Your instructions. Find each line in the records below that contains the word "awaitsNumber", and copy it out.

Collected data
/-- RESULT_WRITE_COMPLETE (R135): the frame's body writes and then the result complete, the descriptor is
reported FILLED, the take record is cleared, the channel is IDLE, and TAKEN is sent but for a CUT judged at
its watch (R136). FRAME_WATCH_EXPIRY (R136, R137): CUT by a CUT notice, with the descriptor consumed at
filled length and check value 0, and otherwise LOST, with the bytes written left in the buffer, the descriptor
FREE and the channel IDLE, or FAULTED with a report at the second LOST; a frame in progress goes on as spurned.
OCC's wait for the channel's take ends with the take (R63). It is the model's choice that the body writes of a
LOST take complete in the event of its judgement (log 5), that its descriptor is FREE at FBK, with an owed
hand-over made, in that same event (log 24), and that the intake counts and the CRC keep their values when the take has ended (log 35). -/
def Obligations.TakesEndInResultsOrLost : Prop :=
  (∀ (c : Chan) (j : ResultJob) (t : TakeRec) (s : State),
    let x := s.cch.get c
    x.result = some j → x.take = some t →
    (j.awaitsNumber = false → s.hasInFlight (.result c) = true →
      ∃ u : State, exec (.resultWriteComplete c) s = .next u.pollWait
        ∧ u = { s with
            cch := s.cch.set c { x with
              take := none, result := none, state := .idle
              sent := if j.sendAnswer then x.sent ++ [.answer .taken x.takeId] else x.sent }
            fbk := s.fbk.set c { s.fbk.get c with
              inbox := (s.fbk.get c).inbox ++ [.filled t.desc.bank t.desc.index] }
            host := u.host }
        ∧ s.host.Completed (fun w => w.writer == .body c || w.writer == .result c) u.host)
    ∧ (j.awaitsNumber = true ∨ s.hasInFlight (.result c) = false →
        exec (.resultWriteComplete c) s = .next s))
  ∧ (∀ (c : Chan) (t : TakeRec) (n : Notice) (k : Nat) (s : State),
    let x := s.cch.get c
    x.take = some t → t.notice = some n → x.frameWatch = some k → k ≠ 0 →
    let judged (o : Outcome) (faulted : Bool) : Vau := { s.vau with judgements := s.vau.judgements
      ++ [Judgement.mk c t.leaf t.side t.panel o 0 n.degraded n.contact faulted false] }
    ∃ (i : Intake) (y : Cch), (x.intake = .taking → i = .discarding .spurned x.takeId x.bodyLength x.received)
      ∧ (x.intake ≠ .taking → i = x.intake)
      ∧ agedSlots x y
      ∧ (n.kind = .cut → ∃ r, resultFor s c t n .cut 0 0 r
        ∧ exec (.frameWatchExpiry c) s = .next (State.pollWait { s with
          cch := s.cch.set c { y with
            intake := i, frameWatch := none, state := .receiving
            result := some (ResultJob.mk r false false) }
          vau := judged .cut false
          host := { s.host with
            inFlight := s.host.inFlight ++ [HostWrite.mk (.result c) s.host.serial
              (s.descAddress c t.desc.bank t.desc.index + 12) (resultBytes r)]
            serial := s.host.serial + 1 } }))
      ∧ (n.kind ≠ .cut → ∃ h, s.host.Completed (fun w => w.writer == .body c) h ∧
        let lost (st : ChanState) (faulted : Bool) : State := State.releaseDesc { s with
          cch := s.cch.set c { y with
            intake := i, frameWatch := none, take := none, lost := x.lost + 1, state := st }
          vau := judged .lost faulted, host := h } c t.desc.bank t.desc.index
        (x.lost = 0 → exec (.frameWatchExpiry c) s = .next (lost .idle false).pollWait)
        ∧ (1 ≤ x.lost → exec (.frameWatchExpiry c) s
          = .next ((lost .faulted true).toOcc (.faulted c)).pollWait)))
  ∧ (∀ (c : Chan) (s : State),
    ((s.cch.get c).take = none ∨ (s.cch.get c).frameWatch = none ∨ (s.cch.get c).frameWatch = some 0) →
      exec (.frameWatchExpiry c) s = .next s)
  ∧ (∀ s : State,
    ((∀ x, s.occ.work ≠ .channelWait x) → s.pollWait = s)
    ∧ (∀ x, s.occ.work = .channelWait x →
      (s.mustWait x = true → s.pollWait = s)
      ∧ (s.mustWait x = false → s.pollWait = s.runTodo (x :: s.occ.todo))))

Answer for the task.
    (j.awaitsNumber = false → s.hasInFlight (.result c) = true →
    ∧ (j.awaitsNumber = true ∨ s.hasInFlight (.result c) = false →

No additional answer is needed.